-- ==== Sys2Proof/Tests/Slice0.lean ====
section
/-! SUPPORT. The model's own tests. Expected values are those of spec/95_test_vectors.md (section numbers in
the headings below) or, where it has none, worked out by hand from the rule named. The last part shows,
for each statement with hypotheses, a state and operands that meet them. -/

namespace Sys2Proof.Tests

open Sys2Proof Sys2Proof.Machine Sys2Proof.Safety

/-- The next state of an outcome. -/
def after : Outcome → State
  | .next t => t
  | .fault _ => State.reset
  | .refused _ => State.reset

/-- The state after RESET with some registers changed. -/
def regs (rs : List (Reg × Byte)) : State := rs.foldl (fun s r => s.setReg r.1 r.2) State.reset

/-- One step of the opcode word `w` from `s`. -/
def run (w : Nat) (s : State) : State := after (step (s.withFetchWord 16 w))

/-- `s` with bytes in memory from `a` on and `I` at `i`. -/
def withMem (s : State) (i : Word16) (a : Nat) (bs : List Byte) : State :=
  { s with i := i, mem := s.mem.writeBytes a bs }

/-- The key vector with the listed keys pressed. -/
def pressed (ks : List Nat) : KeyVector := Vector.ofFn fun k => ks.contains k.val

/-! ## Well-formedness -/

theorem test_wf_refuses_sys_0E0 : (Instr.sys 0x0E0).wellFormed = false := by decide

theorem test_wf_refuses_sys_0EE : (Instr.sys 0x0EE).wellFormed = false := by decide

theorem test_wf_accepts_sys_0EF : (Instr.sys 0x0EF).wellFormed = true := by decide

/-! ## Decoding: the encodings of rule R76, bit by bit -/

theorem test_decode_family_0 :
    decodeWord 0b0000000011100000#16 = .ok (.cls) ∧
    decodeWord 0b0000000011101110#16 = .ok (.ret) ∧
    decodeWord 0b0000000011101111#16 = .ok (.sys 0x0EF) ∧
    decodeWord 0b0000001000000000#16 = .ok (.sys 0x200) := by decide

theorem test_decode_family_1_2 :
    decodeWord 0b0001001000110100#16 = .ok (.jp 0x234) ∧
    decodeWord 0b0010001100000000#16 = .ok (.call 0x300) := by decide

theorem test_decode_family_3_4 :
    decodeWord 0b0011001100101010#16 = .ok (.seImm 3 0x2A) ∧
    decodeWord 0b0100001100101010#16 = .ok (.sneImm 3 0x2A) := by decide

theorem test_decode_family_5_9 :
    decodeWord 0b0101000100100000#16 = .ok (.seReg 1 2) ∧
    decodeWord 0b1001000100100000#16 = .ok (.sneReg 1 2) := by decide

theorem test_decode_family_6_7 :
    decodeWord 0b0110111100110011#16 = .ok (.ldImm 15 0x33) ∧
    decodeWord 0b0111000100000001#16 = .ok (.addImm 1 1) := by decide

theorem test_decode_family_8 :
    decodeWord 0b1000000100100000#16 = .ok (.ldReg 1 2) ∧
    decodeWord 0b1000000100100001#16 = .ok (.orReg 1 2) ∧
    decodeWord 0b1000000100100010#16 = .ok (.andReg 1 2) ∧
    decodeWord 0b1000000100100011#16 = .ok (.xorReg 1 2) ∧
    decodeWord 0b1000000100100100#16 = .ok (.addReg 1 2) ∧
    decodeWord 0b1000000100100101#16 = .ok (.sub 1 2) ∧
    decodeWord 0b1000000111110110#16 = .ok (.shr 1 15) ∧
    decodeWord 0b1000000100100111#16 = .ok (.subn 1 2) ∧
    decodeWord 0b1000000100101110#16 = .ok (.shl 1 2) := by decide

theorem test_decode_family_A_B :
    decodeWord 0b1010001011110000#16 = .ok (.ldI 0x2F0) ∧
    decodeWord 0b1011001100000000#16 = .ok (.jpV0 0x300) := by decide

theorem test_decode_family_C_D :
    decodeWord 0b1100000100001111#16 = .ok (.rnd 1 0x0F) ∧
    decodeWord 0b1101000100100101#16 = .ok (.drw 1 2 5) := by decide

theorem test_decode_family_E :
    decodeWord 0b1110001010011110#16 = .ok (.skp 2) ∧
    decodeWord 0b1110001010100001#16 = .ok (.sknp 2) := by decide

theorem test_decode_family_F :
    decodeWord 0b1111000100000111#16 = .ok (.ldVxDt 1) ∧
    decodeWord 0b1111000100001010#16 = .ok (.ldVxK 1) ∧
    decodeWord 0b1111000100010101#16 = .ok (.ldDtVx 1) ∧
    decodeWord 0b1111000100011000#16 = .ok (.ldStVx 1) ∧
    decodeWord 0b1111000100011110#16 = .ok (.addI 1) ∧
    decodeWord 0b1111000100101001#16 = .ok (.ldF 1) ∧
    decodeWord 0b1111000100110011#16 = .ok (.ldB 1) ∧
    decodeWord 0b1111001001010101#16 = .ok (.stRegs 2) ∧
    decodeWord 0b1111001001100101#16 = .ok (.ldRegs 2) := by decide

/-- 95_test_vectors.md, 2.1. -/
theorem test_decode_invalid :
    decodeWord 0x5121#16 = .error .family5 ∧ decodeWord 0x8128#16 = .error .family8 ∧
    decodeWord 0x812F#16 = .error .family8 ∧ decodeWord 0x9121#16 = .error .family9 ∧
    decodeWord 0xE29F#16 = .error .familyE ∧ decodeWord 0xE0A2#16 = .error .familyE ∧
    decodeWord 0xF100#16 = .error .familyF ∧ decodeWord 0xF1FF#16 = .error .familyF ∧
    decodeWord 0xF175#16 = .error .familyF ∧ decodeWord 0xFFFF#16 = .error .familyF := by decide

theorem test_decode_truncated : decode [0x60] = .error .truncated := by decide

/-- High byte first, and the bytes after the word are left (rules R50, R70). -/
theorem test_decode_bytes : decode [0x60, 0x05, 0x70] = .ok (.ldImm 0 5, [0x70]) := by decide

theorem test_encode_bytes : encodeBytes (.drw 1 2 5) = [0xD1, 0x25] := by decide

theorem test_decode_table_word : decodeTableWord 16 0x6005 = some (.ldImm 0 5) := by decide

/-! ## Control flow (2.2) -/

theorem test_ret :
    (fun t : State => t.sp = 1 ∧ t.pc = 0x0ABE)
      (run 0x00EE { State.reset with sp := 2, stk := (State.reset.stk.set 0 0x0204).set 1 0x0ABC }) := by decide

theorem test_ret_empty :
    (fun t : State => t.fault = some .stackUnderflow ∧ t.pc = 0x0200)
      (run 0x00EE State.reset) := by decide

theorem test_sys :
    (fun t : State => t.pc = 0x0202)
      (run 0x00FF State.reset) := by decide

theorem test_jp :
    (fun t : State => t.pc = 0x0FFF)
      (run 0x1FFF State.reset) := by decide

theorem test_call :
    (fun t : State => t.stk[15] = 0x0200 ∧ t.sp = 16 ∧ t.pc = 0x0300)
      (run 0x2300 { State.reset with sp := 15 }) := by decide

theorem test_call_full :
    (fun t : State => t.fault = some .stackOverflow ∧ t.pc = 0x0200 ∧ t.sp = 16)
      (run 0x2300 { State.reset with sp := 16 }) := by decide

theorem test_seImm :
    (fun t : State => t.pc = 0x0204)
      (run 0x332A (regs [(3, 0x2A)])) := by decide

theorem test_seImm_not :
    (fun t : State => t.pc = 0x0202)
      (run 0x332B (regs [(3, 0x2A)])) := by decide

theorem test_sneImm :
    (fun t : State => t.pc = 0x0204)
      (run 0x4300 (regs [(3, 0x2A)])) := by decide

theorem test_sneImm_not :
    (fun t : State => t.pc = 0x0202)
      (run 0x432A (regs [(3, 0x2A)])) := by decide

theorem test_seReg :
    (fun t : State => t.pc = 0x0204)
      (run 0x5110 (regs [(1, 0x09)])) := by decide

theorem test_seReg_not :
    (fun t : State => t.pc = 0x0202)
      (run 0x5120 (regs [(1, 0x07), (2, 0x08)])) := by decide

theorem test_sneReg :
    (fun t : State => t.pc = 0x0204)
      (run 0x9120 (regs [(1, 0x07), (2, 0x08)])) := by decide

theorem test_sneReg_not :
    (fun t : State => t.pc = 0x0202)
      (run 0x9110 (regs [(1, 0x09)])) := by decide

theorem test_jpV0 :
    (fun t : State => t.pc = 0x10FE)
      (run 0xBFFF (regs [(0, 0xFF)])) := by decide

theorem test_jpV0_uses_V0 :
    (fun t : State => t.pc = 0x0310)
      (run 0xB300 (regs [(0, 0x10), (3, 0x77)])) := by decide

/-! ## Load, arithmetic, logic (2.3) -/

theorem test_ldImm :
    (fun t : State => t.v[15] = 0x33 ∧ t.pc = 0x0202)
      (run 0x6F33 State.reset) := by decide

theorem test_addImm :
    (fun t : State => t.v[1] = 0 ∧ t.v[15] = 0x55)
      (run 0x7101 (regs [(1, 0xFF), (15, 0x55)])) := by decide

theorem test_ldReg :
    (fun t : State => t.v[1] = 0x9C ∧ t.v[2] = 0x9C)
      (run 0x8120 (regs [(2, 0x9C)])) := by decide

theorem test_orReg :
    (fun t : State => t.v[1] = 0xFF ∧ t.v[15] = 7)
      (run 0x8121 (regs [(1, 0xF0), (2, 0x0F), (15, 0x07)])) := by decide

theorem test_andReg :
    (fun t : State => t.v[1] = 0x30 ∧ t.v[15] = 7)
      (run 0x8122 (regs [(1, 0xF0), (2, 0x3C), (15, 0x07)])) := by decide

theorem test_xorReg :
    (fun t : State => t.v[1] = 0xCC ∧ t.v[15] = 7)
      (run 0x8123 (regs [(1, 0xF0), (2, 0x3C), (15, 0x07)])) := by decide

theorem test_addReg :
    (fun t : State => t.v[1] = 0x2C ∧ t.v[15] = 1)
      (run 0x8124 (regs [(1, 0xC8), (2, 0x64)])) := by decide

theorem test_addReg_to_flag :
    (fun t : State => t.v[15] = 1)
      (run 0x8F14 (regs [(15, 0x90), (1, 0x90)])) := by decide

theorem test_sub :
    (fun t : State => t.v[1] = 0xFB ∧ t.v[15] = 0)
      (run 0x8125 (regs [(1, 0x05), (2, 0x0A)])) := by decide

theorem test_sub_from_flag :
    (fun t : State => t.v[15] = 1)
      (run 0x8F15 (regs [(15, 0x09), (1, 0x03)])) := by decide

theorem test_shr :
    (fun t : State => t.v[1] = 2 ∧ t.v[15] = 1 ∧ t.v[2] = 0xFF)
      (run 0x8126 (regs [(1, 0x05), (2, 0xFF)])) := by decide

theorem test_shr_of_flag :
    (fun t : State => t.v[15] = 0)
      (run 0x8F06 (regs [(15, 0x02)])) := by decide
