-- ==== Sys2Proof/Machine/Operands.lean ====
section
/-! DEFINITION. The operand forms of 30_encoding.md R102, each with the range check of R106: a page, a
frame, an offset, a TLB slot index, a status selector. A logical address has no range and no form of
its own. An operand is the whole of its field, read unsigned (R104). -/
namespace Sys2Proof.Machine
open Sys2Proof

/-- `p < NUM_PAGES` (R102). -/
def pageInRange (c : Config) (a : OperandA) : Bool := decide (a.toNat < c.numPages)

/-- `f < FRAME_LIMIT` (R102). -/
def frameInRange (c : Config) (b : FrameNo) : Bool := decide (b.toNat < c.frameLimit)

/-- `o < PAGE_SIZE` (R102). -/
def offsetInRange (c : Config) (a : OperandA) : Bool := decide (a.toNat < c.pageSize)

/-- `i < TLB_CAP` (R102). -/
def slotInRange (c : Config) (a : OperandA) : Bool := decide (a.toNat < c.tlbCap)

/-- `s <= 5` (R102). -/
def selectorInRange (a : OperandA) : Bool := decide (a.toNat ≤ 5)

/-- A page operand, or OutOfRange (R106). -/
def pageOperand (c : Config) (a : OperandA) : Except XbError Nat :=
  if pageInRange c a then .ok a.toNat else .error .outOfRange

/-- A frame operand, or OutOfRange (R106). -/
def frameOperand (c : Config) (b : FrameNo) : Except XbError FrameNo :=
  if frameInRange c b then .ok b else .error .outOfRange

/-- An offset operand, or OutOfRange (R106). -/
def offsetOperand (c : Config) (a : OperandA) : Except XbError Nat :=
  if offsetInRange c a then .ok a.toNat else .error .outOfRange

/-- A TLB slot index, or OutOfRange (R106). -/
def slotOperand (c : Config) (a : OperandA) : Except XbError Nat :=
  if slotInRange c a then .ok a.toNat else .error .outOfRange

/-- A status selector, or OutOfRange (R106). -/
def selectorOperand (a : OperandA) : Except XbError Nat :=
  if selectorInRange a then .ok a.toNat else .error .outOfRange

end Sys2Proof.Machine
end

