-- ==== Sys2Proof/Syntax.lean ====
section
/-! DEFINITION. The commands of XB (30_encoding.md R102, R103; spec/opcode_table.json): a command plays
the role of an instruction (00_scope.md R16). -/
namespace Sys2Proof

/-- The eleven opcodes that are not reserved (R103). -/
inductive Opcode where
  | translate | decode | tlbLookup | tlbInsert | tlbRead | ptLookup | ptInsert | frameAlloc
  | frameLoad | frameRead | statsRead
  deriving DecidableEq, Repr

/-- A command with its operands as the request word carries them: a page, offset, slot index, selector
or logical address is the whole of field `A`, a frame the whole of field `B` (R102, R104). The operand
order is the assembler's (R116). -/
inductive Instr where
  /-- TRANSLATE `la` (44_translate.md R247). -/
  | translate (la : OperandA)
  /-- DECODE `la` (40_address_codec.md R143). -/
  | decode (la : OperandA)
  /-- TLB_LOOKUP `page` (41_tlb.md R160). -/
  | tlbLookup (page : OperandA)
  /-- TLB_INSERT `page, frame` (41_tlb.md R161). -/
  | tlbInsert (page : OperandA) (frame : FrameNo)
  /-- TLB_READ `index` (41_tlb.md R163). -/
  | tlbRead (index : OperandA)
  /-- PT_LOOKUP `page` (42_page_table.md R190). -/
  | ptLookup (page : OperandA)
  /-- PT_INSERT `page, frame` (42_page_table.md R191). -/
  | ptInsert (page : OperandA) (frame : FrameNo)
  /-- FRAME_ALLOC (43_frames.md R210). -/
  | frameAlloc
  /-- FRAME_LOAD `frame, page` (43_frames.md R212). -/
  | frameLoad (frame : FrameNo) (page : OperandA)
  /-- FRAME_READ `frame, offset` (43_frames.md R214). -/
  | frameRead (frame : FrameNo) (offset : OperandA)
  /-- STATS_READ `sel` (45_stats.md R273). -/
  | statsRead (sel : OperandA)
  deriving DecidableEq, Repr

end Sys2Proof
end

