-- ==== Sys2Proof/Machine/Ops.lean ====
section
/-! DEFINITION. The primitives of XB: the address decomposer, the TLB, the page table, the frame store, the
backing-store read, the frame allocator, the counters, and how a command ends (with a response, or
by raising an error, XB's only exception). -/
namespace Sys2Proof.Machine
open Sys2Proof

/-! ### Address decomposer -/

/-- `Decode(la)` (40_address_codec.md R140): page and offset as bit fields of the logical address. -/
def decompose (c : Config) (la : OperandA) : Nat × Nat :=
  ((la.extractLsb' c.offsetBits c.pnBits).toNat, (la.extractLsb' 0 c.offsetBits).toNat)

/-! ### TLB -/

/-- `TlbLookup(p)` (41_tlb.md R150). Where the state holds a page twice, which no run reaches (R36), the
oldest entry answers (log entry 10). -/
def tlbLookup : List TlbEntry → Nat → Option FrameNo
  | [], _ => none
  | e :: t, p => if e.page = p then some e.frame else tlbLookup t p

/-- What `TlbInsert` leaves and returns (R152 to R154); `present` is `existing.isSome`. -/
structure TlbInsertion where
  tlb : List TlbEntry
  existing : Option FrameNo
  evicted : Option TlbEntry
  deriving DecidableEq, Repr

/-- `TlbInsert(p, f)`: a present page is a no-op (R152), a free slot is filled (R153), a full TLB loses its
oldest entry (R154). -/
def tlbInsert (cap : Nat) (tlb : List TlbEntry) (p : Nat) (f : FrameNo) : TlbInsertion :=
  match tlbLookup tlb p with
  | some g => ⟨tlb, some g, none⟩
  | none =>
    if tlb.length < cap then ⟨tlb ++ [⟨p, f⟩], none, none⟩
    else ⟨tlb.tail ++ [⟨p, f⟩], none, tlb.head?⟩

/-- `TlbInvalidateFrame(f)` (R155): the entries that name another frame, in their order. -/
def tlbInvalidateFrame (tlb : List TlbEntry) (f : FrameNo) : List TlbEntry :=
  tlb.filter fun e => e.frame != f

/-! ### Page table -/

/-- `PtLookup(p)` (42_page_table.md R180). -/
def ptLookup : PageTable → Nat → Option FrameNo
  | [], _ => none
  | (q, g) :: t, p => if q = p then some g else ptLookup t p

/-- `pt[p] <- Some f` (R181), in the place that keeps the pages rising. -/
def ptSet : PageTable → Nat → FrameNo → PageTable
  | [], p, f => [(p, f)]
  | (q, g) :: t, p, f =>
    if p < q then (p, f) :: (q, g) :: t
    else if p = q then (p, f) :: t
    else (q, g) :: ptSet t p f

/-- `PtInsert(p, f)` (R181): the new page table and the mapping it replaced. -/
def ptInsert (pt : PageTable) (p : Nat) (f : FrameNo) : PageTable × Option FrameNo :=
  (ptSet pt p f, ptLookup pt p)

/-- `PtInvalidateFrame(f)` (R182). -/
def ptInvalidateFrame (pt : PageTable) (f : FrameNo) : PageTable :=
  pt.filter fun e => e.2 != f

/-! ### Memory: the frame store and the backing store -/

/-- The byte written at a physical address since reset, if any. -/
def Memory.get? : Memory → Nat → Option Byte
  | [], _ => none
  | (a, b) :: m, x => if a = x then some b else Memory.get? m x

/-- Bytes as cells from an address on. -/
def Memory.cells (base : Nat) : List Byte → Memory
  | [] => []
  | b :: bs => (base, b) :: Memory.cells (base + 1) bs

/-- The memory with the bytes stored from `base` on; every other address keeps its cell. -/
def Memory.writeBlock (m : Memory) (base : Nat) (bytes : List Byte) : Memory :=
  m.filter (fun c => c.1 < base) ++ Memory.cells base bytes ++
    m.filter (fun c => base + bytes.length ≤ c.1)

/-- The canonical form: addresses strictly rising. No cell can equal what an unlisted address reads as:
an unlisted address holds no value, and reads as a value that nothing constrains. -/
abbrev Memory.wf (m : Memory) : Prop := m.Pairwise fun c d => c.1 < d.1

/-- `pa = f * PAGE_SIZE + o` (20_memory.md R71, 44_translate.md R246). -/
def physAddr (c : Config) (f : FrameNo) (o : Nat) : Nat := f.toNat * c.pageSize + o

/-- The byte at a physical address (00_scope.md R14, 20_memory.md R70(b)): what was written there since
reset, and before any write the draw of `FRAME_INIT` (10_state.md R44). -/
def memRead (s : State) (pa : Nat) : Byte :=
  (Memory.get? s.frame pa).getD
    (Config.frameInit s.draw (pa / s.cfg.pageSize) (pa % s.cfg.pageSize))

/-- `FrameRead(f, o)` (20_memory.md R72). -/
def frameRead (s : State) (f : FrameNo) (o : Nat) : Except XbError Byte :=
  if s.cfg.frameLimit ≤ f.toNat ∨ s.cfg.pageSize ≤ o then .error .outOfRange
  else .ok (memRead s (physAddr s.cfg f o))

/-- `FrameWrite(f, bytes)` (20_memory.md R73). -/
def frameWrite (s : State) (f : FrameNo) (bytes : List Byte) : State :=
  { s with frame := Memory.writeBlock s.frame (physAddr s.cfg f 0) bytes }

/-- The bytes of backing-store page `p` (20_memory.md R79). -/
def storePage (c : Config) (p : Nat) : List Byte := (c.store.drop (p * c.pageSize)).take c.pageSize

/-- `StoreRead(p)` (20_memory.md R77). -/
def storeRead (c : Config) (p : Nat) : Except XbError (List Byte) :=
  if c.storeLen < (p + 1) * c.pageSize then .error .storeReadError else .ok (storePage c p)

/-! ### Frame allocator -/

/-- `FrameShootdown(f)` (43_frames.md R204). -/
def frameShootdown (s : State) (f : FrameNo) : State :=
  { s with pt := ptInvalidateFrame s.pt f, tlb := tlbInvalidateFrame s.tlb f }

/-- What `FrameAlloc` leaves and returns (R200). -/
structure FrameAllocation where
  st : State
  frame : FrameNo
  reclaimed : Bool
  deriving DecidableEq, Repr

/-- `FrameAlloc()`: the free path while a frame is free (R201), else the reclaim path (R203). -/
def frameAlloc (s : State) : FrameAllocation :=
  if s.freeNext.toNat < s.cfg.frameLimit then
    ⟨{ s with freeNext := s.freeNext + 1 }, s.freeNext, false⟩
  else
    ⟨frameShootdown { s with victim := BitVec.ofNat 16 ((s.victim.toNat + 1) % s.cfg.frameLimit) }
      s.victim, s.victim, true⟩

/-! ### Counters and status registers -/

/-- The counters after a completed TRANSLATE (44_translate.md R244). -/
def countLookup (s : State) (hit fault : Bool) : State :=
  { s with
    hits := sat s.cfg (s.hits + hit.toNat)
    faults := sat s.cfg (s.faults + fault.toNat)
    lookups := sat s.cfg (s.lookups + 1) }

/-- The status register a selector names (10_state.md R46, 45_stats.md R273); selectors above 5 are refused
before this is asked. -/
def statusRegister (s : State) : Nat → Nat
  | 0 => s.hits
  | 1 => s.faults
  | 2 => s.lookups
  | 3 => s.tlb.length
  | 4 => s.freeNext.toNat
  | _ => s.victim.toNat

/-! ### How a command ends -/

/-- The state with a response word given (R110). -/
def answer (s : State) (w : Word64) : State := { s with response := some w }

/-- Taking an error, XB's one exception (00_scope.md R15, 60_exceptions.md R301, R303, R308): the response holds
the status and zeros, and the state is as before the command. Nothing is saved, no mode changes, no
control is transferred, and there is nothing to return from (R309). -/
def raise (e : XbError) (s : State) : State := answer s (errorWord e)

/-- The end of a command: its tentative state is committed with its `OK` response, or its error is raised
against the state before it (00_scope.md R15). -/
def complete (s : State) (r : Except XbError (State × Reply)) : Host.Outcome State Fault Refusal :=
  match r with
  | .ok (t, reply) => .next (answer t (okWord reply))
  | .error e => .next (raise e s)

/-- Reset between two commands (70_reset_and_hazards.md R340 to R343): the state of R340 under the same
configuration and store, with a fresh draw of the frame contents (log entry 4); what the host does next is
kept (log entry 14). -/
def applyReset (s : State) : State :=
  { State.boot s.cfg with draw := s.draw + 1, inputs := s.inputs }

end Sys2Proof.Machine
end

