-- ==== Sys2Proof/Machine/HostSide.lean ====
section
/-! DEFINITION. What the spec puts on the host's side of the interface: reading a response word, comparing
it with an expected result, and the rates (60_exceptions.md R306, 45_stats.md R277). No step uses it (log
entry 21). -/
namespace Sys2Proof.Machine
open Sys2Proof

/-- A response word, read. -/
inductive Response where
  | ok (r : Reply)
  | error (e : XbError)
  deriving DecidableEq, Repr

/-- The host reads a response word (30_encoding.md R110, R111). A reserved status code or a reserved bit that is set
is refused (U6 of 93_implementation_defined.md). -/
def readResponse (r : Word64) : Option Response :=
  if respRrsv r ≠ 0 then none
  else match (respStatus r).toNat with
    | 0 => some (.ok
        { hit := respHit r, fault := respFault r, evict := respEvict r, res1 := respRes1 r, res0 := respRes0 r })
    | 1 => some (.error .illegalCommand)
    | 2 => some (.error .outOfRange)
    | 3 => some (.error .storeReadError)
    | _ => none

/-- The host's validation of a TRANSLATE (60_exceptions.md R306): the computed physical address and the computed
signed byte agree with the expected ones. -/
def validates (r : Reply) (epa : Nat) (ev : Int) : Bool :=
  decide (r.res0.toNat = epa) && decide (r.res1.toInt = ev)

/-- A rate over the host's denominator (45_stats.md R277); with the denominator 0 no rate is defined. -/
def rate (count d : Nat) : Option Rat := if d = 0 then none else some ((count : Rat) / (d : Rat))

end Sys2Proof.Machine
end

#####

■ YOUR GOAL
Show every line above in which the word "length" occurs.

■ RESULT
    if tlb.length < cap then ⟨tlb ++ [⟨p, f⟩], none, none⟩
    m.filter (fun c => base + bytes.length ≤ c.1)
  | 3 => s.tlb.length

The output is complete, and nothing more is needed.